Contrasting to this pattern of dominant G effects, Suman et al. (2021) reported that only a very limited part of the variation for grain [Zn] contributed to G effects (8.1%) in their evaluation of 44 recombinant inbred lines (RILs) tested in four environments. Nearly all the variation was explained by the dominant E effect (89%) with GEI explaining only 1.9%. Two factors are likely responsible. The dominant E effect was caused by large seasonal effects with dry season grain [Zn] being 50% higher than in the wet season. However, more importantly, the small G effect may be explained by the limited diversity present in a bi-parental population. From a breeding perspective, this is of relevance because breeding populations tend to be less genetically diverse compared to collections of landraces used by Babu et al. (2020). The genetic diversity in the present study would be in between these extremes, with more diversity in year 2 brought by the inclusion of genebank material. Low estimates of GEI obtained in our study may therefore have to be considered in relation to this genetic diversity, and it is likely that the low GEI in year 2 (9%) is an underestimation and that year 1 estimates of 23% are closer to what may be expected in a true-breeding population.
In contrast to results for grain [Zn], GY was much more strongly affected by E and GEI effects. Considering the year 1 trials, GGE plots indicated the presence of two mega-environments that strongly affected yield levels generally but also in a genotype-specific way with strong GEI encountered in both years (Figure 2A). MAR1a and ANJ1 represented one mega-environment with the common feature of sufficient water supply through irrigation, which would explain the similar ranking of genotypes. Infrequent rains at the rainfed lowland ANK1 site and periodic salinity in coastal MAR1b may have contributed to a different ranking of the genotypes in the second mega-environment. For example, BF156 was the top line for GY at ANK1 and MAR1b, but its GY was below average at MAR1a. In year 2 trials, the comparison of a zero-input treatment (farmer’s practice) to NPK fertilizer application was included, and NPK application improved GY by an average of 69% across sites. A different grouping of environments was encountered depending on the NPK application, yet the NPK-responsive environments remained grouped together, with X265 being the winning genotype. Among the non-NPK-responsive environments, the site with average yield performance, ANK2, had a different ranking of the genotypes according to the soil fertilization scheme, with IR64 as the winning genotype in non-fertilized soils and BF110 when NPK was added (Figures 5A, B). This draws attention to the difficulty of predicting the best-performing genotype in such an environment when changing crop management options. The combination of the two year trials, only considering the NPK treatments, brought more complexity in the definition of mega-environments for GY, with change in the previously reported tendencies (Figure 6). Climatic conditions are factors of high relevance for the yield performance of genotypes evaluated in our selected sites and thus for the definition of mega-environments. Nevertheless, considering the four BF-Lines and the two checks evaluated across years and sites, BF156 remained among the highest yielders and most stable genotypes.
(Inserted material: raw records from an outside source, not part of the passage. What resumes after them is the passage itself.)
-- ==== Sys2Proof/Laws/KeepsSlice.lean ====
section
/-! SUPPORT. What the operations of Machine/Slice.lean keep (Laws/Keeps.lean). -/

namespace Sys2Proof.Machine

open Sys2Proof

theorem modReq_keeps {a : State} {x1 : _} {x2 : _} {s : State} (h : Keeps a s)  : Keeps a (modReq x1 x2 s) := by
  unfold modReq
  repeat' (first | with_reducible assumption | with_reducible apply State.modHome_keeps)

theorem setWhy_keeps {a : State} {x1 : _} {x2 : _} {s : State} (h : Keeps a s)  : Keeps a (setWhy x1 x2 s) := by
  unfold setWhy
  repeat' (first | with_reducible assumption | with_reducible apply modReq_keeps)

theorem landed_keeps {a : State} {x1 : _} {s : State} (h : Keeps a s)  : Keeps a (landed x1 s) := by
  unfold landed
  repeat' (first | with_reducible assumption | with_reducible apply State.modExt_keeps)

theorem settleMulti_keeps {a : State} {x1 : _} {x2 : _} {s : State} (h : Keeps a s)  : Keeps a (settleMulti x1 x2 s) := by
  unfold settleMulti
  repeat' (first | with_reducible assumption | with_reducible apply State.modHome_keeps | with_reducible refine Keeps.foldl ?_ _ ?_ | with_reducible refine Keeps.foldl_snd ?_ _ ?_ | intro _ | with_reducible refine Keeps.snd (by with_reducible assumption) ?_ | split)

theorem endMulti_keeps {a : State} {x1 : _} {s : State} (h : Keeps a s)  : Keeps a (endMulti x1 s) := by
  unfold endMulti
  repeat' (first | with_reducible assumption | with_reducible apply State.modHome_keeps)

theorem finish_keeps {a : State} {x1 : _} {x2 : _} {x3 : _} {x4 : _} {s : State} (h : Keeps a s)  : Keeps a (finish x1 x2 x3 x4 s) := by
  unfold finish
  repeat' (first | with_reducible assumption | with_reducible apply State.modHome_keeps | with_reducible apply settleMulti_keeps | with_reducible apply landed_keeps | with_reducible apply State.modCoh_keeps | with_reducible apply answer_keeps | with_reducible refine Keeps.foldl ?_ _ ?_ | with_reducible refine Keeps.foldl_snd ?_ _ ?_ | intro _ | with_reducible refine Keeps.snd (by with_reducible assumption) ?_ | split)

theorem finishNY_keeps {a : State} {x1 : _} {s : State} (h : Keeps a s)  : Keeps a (finishNY x1 s) := by
  unfold finishNY
  repeat' (first | with_reducible assumption | with_reducible apply finish_keeps | with_reducible apply State.draw_keeps)

theorem openRegion_keeps {a : State} {x1 : _} {x2 : _} {s : State} (h : Keeps a s)  : Keeps a (openRegion x1 x2 s) := by
  unfold openRegion
  repeat' (first | with_reducible assumption | with_reducible apply setOwner_keeps | with_reducible apply setOwnerNow_keeps | with_reducible apply State.modOwn_keeps | with_reducible refine Keeps.foldl ?_ _ ?_ | with_reducible refine Keeps.foldl_snd ?_ _ ?_ | intro _ | with_reducible refine Keeps.snd (by with_reducible assumption) ?_ | split | dsimp only)

theorem needLine_keeps {a : State} {x1 : _} {s : State} (h : Keeps a s)  : Keeps a (needLine x1 s).2 := by
  unfold needLine
  repeat' (first | with_reducible assumption | with_reducible apply missFetch_keeps | with_reducible refine Keeps.foldl ?_ _ ?_ | with_reducible refine Keeps.foldl_snd ?_ _ ?_ | intro _ | with_reducible refine Keeps.snd (by with_reducible assumption) ?_ | split)

theorem needLines_keeps {a : State} {x1 : _} {s : State} (h : Keeps a s)  : Keeps a (needLines x1 s).2 := by
  induction x1 generalizing s  with
  | nil =>
    unfold needLines
    repeat' (with_reducible assumption)
  | cons y l ih =>
    unfold needLines
    repeat' (first | with_reducible assumption | with_reducible apply ih | with_reducible apply needLine_keeps)

theorem checkRec_keeps {a : State} {x1 : _} {x2 : _} {x3 : _} {s : State} (h : Keeps a s)  : Keeps a (checkRec x1 x2 x3 s) := by
  unfold checkRec
  repeat' (first | with_reducible assumption | with_reducible apply raise_keeps)

theorem getBlock_keeps {a : State} {x1 : _} {x2 : _} {s : State} (h : Keeps a s)  : Keeps a (getBlock x1 x2 s).2 := by
  unfold getBlock
  repeat' (first | with_reducible assumption | with_reducible apply needLine_keeps | with_reducible apply checkRec_keeps | with_reducible apply needLines_keeps | with_reducible apply countRC_keeps | with_reducible refine Keeps.foldl ?_ _ ?_ | with_reducible refine Keeps.foldl_snd ?_ _ ?_ | intro _ | with_reducible refine Keeps.snd (by with_reducible assumption) ?_ | split | dsimp only)

theorem needCodebook_keeps {a : State} {x1 : _} {s : State} (h : Keeps a s)  : Keeps a (needCodebook x1 s).2 := by
  unfold needCodebook
  repeat' (first | with_reducible assumption | with_reducible apply State.modCdc_keeps | with_reducible refine Keeps.foldl ?_ _ ?_ | with_reducible refine Keeps.foldl_snd ?_ _ ?_ | intro _ | with_reducible refine Keeps.snd (by with_reducible assumption) ?_ | split)

theorem getLine_keeps {a : State} {x1 : _} {x2 : _} {s : State} (h : Keeps a s)  : Keeps a (getLine x1 x2 s).2 := by
  unfold getLine
  repeat' (first | with_reducible assumption | with_reducible apply getBlock_keeps | with_reducible apply needCodebook_keeps | with_reducible apply needLine_keeps | with_reducible refine Keeps.foldl ?_ _ ?_ | with_reducible refine Keeps.foldl_snd ?_ _ ?_ | intro _ | with_reducible refine Keeps.snd (by with_reducible assumption) ?_ | split | dsimp only)

theorem getFor_keeps {a : State} {x1 : _} {x2 : _} {s : State} (h : Keeps a s)  : Keeps a (getFor x1 x2 s).2 := by
  unfold getFor
  repeat' (first | with_reducible assumption | with_reducible apply getBlock_keeps | with_reducible apply getLine_keeps | with_reducible refine Keeps.foldl ?_ _ ?_ | with_reducible refine Keeps.foldl_snd ?_ _ ?_ | intro _ | with_reducible refine Keeps.snd (by with_reducible assumption) ?_ | split)

theorem touchLine_keeps {a : State} {x1 : _} {s : State} (h : Keeps a s)  : Keeps a (touchLine x1 s) := by
  unfold touchLine
  repeat' (first | with_reducible assumption | with_reducible apply touchFrame_keeps | with_reducible refine Keeps.foldl ?_ _ ?_ | with_reducible refine Keeps.foldl_snd ?_ _ ?_ | intro _)

theorem readySpan_keeps {a : State} {x1 : _} {x2 : _} {s : State} (h : Keeps a s)  : Keeps a (readySpan x1 x2 s).2 := by
  induction x2 generalizing s  with
  | nil =>
    unfold readySpan
    repeat' (with_reducible assumption)
  | cons y l ih =>
    unfold readySpan
    repeat' (first | with_reducible assumption | with_reducible apply ih | with_reducible apply needLine_keeps | with_reducible apply readyFull_keeps | with_reducible refine Keeps.foldl ?_ _ ?_ | with_reducible refine Keeps.foldl_snd ?_ _ ?_ | intro _ | with_reducible refine Keeps.snd (by with_reducible assumption) ?_ | split)

theorem writeSpan_keeps {a : State} {x1 : _} {x2 : _} {x3 : _} {x4 : _} {s : State} (h : Keeps a s)  : Keeps a (writeSpan x1 x2 x3 x4 s) := by
  unfold writeSpan
  repeat' (first | with_reducible assumption | with_reducible apply storeLine_keeps | with_reducible refine Keeps.foldl ?_ _ ?_ | with_reducible refine Keeps.foldl_snd ?_ _ ?_ | intro _)

theorem placeBlock_keeps {a : State} {x1 : _} {x2 : _} {s : State} (h : Keeps a s)  : Keeps a (placeBlock x1 x2 s).2 := by
  unfold placeBlock
  repeat' (first | with_reducible assumption | with_reducible apply readySpan_keeps | with_reducible apply writeSpan_keeps | with_reducible apply needLine_keeps | with_reducible apply storeLine_keeps | with_reducible apply needLines_keeps | with_reducible apply countRC_keeps | with_reducible refine Keeps.foldl ?_ _ ?_ | with_reducible refine Keeps.foldl_snd ?_ _ ?_ | intro _ | with_reducible refine Keeps.snd (by with_reducible assumption) ?_ | split | dsimp only)

theorem writeTier_keeps {a : State} {x1 : _} {x2 : _} {s : State} (h : Keeps a s)  : Keeps a (writeTier x1 x2 s).2 := by
  unfold writeTier
  repeat' (first | with_reducible assumption | with_reducible apply mirrorPoison_keeps | with_reducible apply storeLine_keeps | with_reducible apply placeBlock_keeps | with_reducible apply poisonTier_keeps | with_reducible refine Keeps.foldl ?_ _ ?_ | with_reducible refine Keeps.foldl_snd ?_ _ ?_ | intro _ | with_reducible refine Keeps.snd (by with_reducible assumption) ?_ | split)

theorem writeTentative_keeps {a : State} {x1 : _} {x2 : _} {x3 : _} {s : State} (h : Keeps a s)  : Keeps a (writeTentative x1 x2 x3 s) := by
  unfold writeTentative
  repeat' (first | with_reducible assumption | with_reducible apply journal_keeps | with_reducible apply notePairLost_keeps | with_reducible apply State.modJrn_keeps | with_reducible apply sendMirror_keeps | with_reducible apply setWhy_keeps | with_reducible refine Keeps.foldl ?_ _ ?_ | with_reducible refine Keeps.foldl_snd ?_ _ ?_ | intro _ | with_reducible refine Keeps.snd (by with_reducible assumption) ?_ | split)

theorem writeDone_keeps {a : State} {x1 : _} {x2 : _} {x3 : _} {x4 : _} {s : State} (h : Keeps a s)  : Keeps a (writeDone x1 x2 x3 x4 s) := by
  unfold writeDone
  repeat' (first | with_reducible assumption | with_reducible apply writeTier_keeps | with_reducible apply setWhy_keeps | with_reducible apply touchLine_keeps | with_reducible apply recordWrite_keeps | with_reducible apply finish_keeps | with_reducible apply landed_keeps | with_reducible apply modReq_keeps | with_reducible refine Keeps.foldl ?_ _ ?_ | with_reducible refine Keeps.foldl_snd ?_ _ ?_ | intro _ | with_reducible refine Keeps.snd (by with_reducible assumption) ?_ | split | dsimp only)

theorem writeNow_keeps {a : State} {x1 : _} {x2 : _} {x3 : _} {x4 : _} {s : State} (h : Keeps a s)  : Keeps a (writeNow x1 x2 x3 x4 s) := by
  unfold writeNow
  repeat' (first | with_reducible assumption | with_reducible apply setWhy_keeps | with_reducible apply writeTentative_keeps | with_reducible apply writeDone_keeps | with_reducible refine Keeps.foldl ?_ _ ?_ | with_reducible refine Keeps.foldl_snd ?_ _ ?_ | intro _ | with_reducible refine Keeps.snd (by with_reducible assumption) ?_ | split | dsimp only)

theorem perform_keeps {a : State} {x1 : _} {s : State} (h : Keeps a s)  : Keeps a (perform x1 s) := by
  unfold perform
  repeat' (first | with_reducible assumption | with_reducible apply finish_keeps | with_reducible apply getFor_keeps | with_reducible apply touchLine_keeps | with_reducible apply noteRead_keeps | with_reducible apply setWhy_keeps | with_reducible apply getLine_keeps | with_reducible apply readyFull_keeps | with_reducible apply writeNow_keeps | with_reducible apply needLine_keeps | with_reducible refine Keeps.foldl ?_ _ ?_ | with_reducible refine Keeps.foldl_snd ?_ _ ?_ | intro _ | with_reducible refine Keeps.snd (by with_reducible assumption) ?_ | split | dsimp only)

theorem settleWrite_keeps {a : State} {x1 : _} {s : State} (h : Keeps a s)  : Keeps a (settleWrite x1 s).2 := by
  unfold settleWrite
  repeat' (first | with_reducible assumption | with_reducible apply readyFull_keeps | with_reducible apply mirrorPoison_keeps | with_reducible apply poisonTier_keeps | with_reducible apply storeLine_keeps | with_reducible apply placeBlock_keeps | with_reducible apply State.modJrn_keeps | with_reducible refine Keeps.foldl ?_ _ ?_ | with_reducible refine Keeps.foldl_snd ?_ _ ?_ | intro _ | with_reducible refine Keeps.snd (by with_reducible assumption) ?_ | split | dsimp only)

theorem settleTentative_keeps {a : State} {x1 : _} {x2 : _} {s : State} (h : Keeps a s)  : Keeps a (settleTentative x1 x2 s) := by
  unfold settleTentative
  repeat' (first | with_reducible assumption | with_reducible apply settleWrite_keeps | with_reducible apply finish_keeps | with_reducible apply touchLine_keeps | with_reducible refine Keeps.foldl ?_ _ ?_ | with_reducible refine Keeps.foldl_snd ?_ _ ?_ | intro _ | with_reducible refine Keeps.snd (by with_reducible assumption) ?_ | split)

theorem meetHeld_keeps {a : State} {x1 : _} {x2 : _} {s : State} (h : Keeps a s)  : Keeps a (meetHeld x1 x2 s) := by
  unfold meetHeld
  repeat' (first | with_reducible assumption | with_reducible apply setWhy_keeps | with_reducible apply State.modJrn_keeps | with_reducible apply settleTentative_keeps | with_reducible refine Keeps.foldl ?_ _ ?_ | with_reducible refine Keeps.foldl_snd ?_ _ ?_ | intro _ | with_reducible refine Keeps.snd (by with_reducible assumption) ?_ | split)

end Sys2Proof.Machine
end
The significant GY enhancement under NPK at most sites except ANK was most likely due to the effect of P, as Malagasy soils are typically deficient of P (Rabeharisoa et al., 2012), which our soil analysis confirmed for all fields with an Olsen-P below 5 mg/kg. Negative correlations have often been reported between grain yield and grain [Zn] (Inabangan-Asilo et al., 2019), suggesting higher yields could have led to a dilution of Zn in the larger grain biomass. However, this effect was not observed here considering within-line or global variation for grain [Zn] relative to the variation for GY (Supplementary Figure 6). Even where GY doubled in response to NPK application, grain [Zn] remained constantly high (IRIS_313-9368; BF021) (Supplementary Figure 3). Furthermore, antagonistic effects between P and Zn have been reported, with high doses of P fertilizers potentially leading to an imbalanced P:Zn ratio in the soil that can reduce Zn uptake by the plant (Olsen, 1972). These effects were apparently of little importance here, possibly because the native soil-P levels are expected to be in the deficiency range (Rabeharisoa et al., 2012).
4.4 Breeding Zn-biofortified rice for Madagascar
Our 2-year study established that tested local varieties failed to reach Zn biofortification targets and that the recommended variety for Malagasy central highlands, X265, despite the highest grain yields, also had low grain [Zn]. Among the biofortified breeding lines imported from CIAT, several combined grain [Zn] levels at or above short-term breeding targets with acceptable GY and were thus candidates to enter further variety testing. However, their poor panicle exertion prevented a release. Nevertheless, based on the data generated, a likely breeding strategy emerges. Local varieties with good adaptation and yield potential would have to be crossed with donors of the high grain [Zn] trait. For this purpose, BF109, BF110, BF156, and BF021 would indeed be good candidate donors. Even higher grain [Zn] above 40 μg/g was consistently detected in genebank accession IRIS_313-9368, which belonged to the aus sub-group of rice that contains many other high-Zn accessions as potential donors (Rakotondramanana et al., 2022). This aus sub-group is genetically distant from the predominantly indica-type rice grown in the lowlands of Madagascar. This genetic distance may require a breeding scheme involving further backcrossing to recover the characteristics of indica rice.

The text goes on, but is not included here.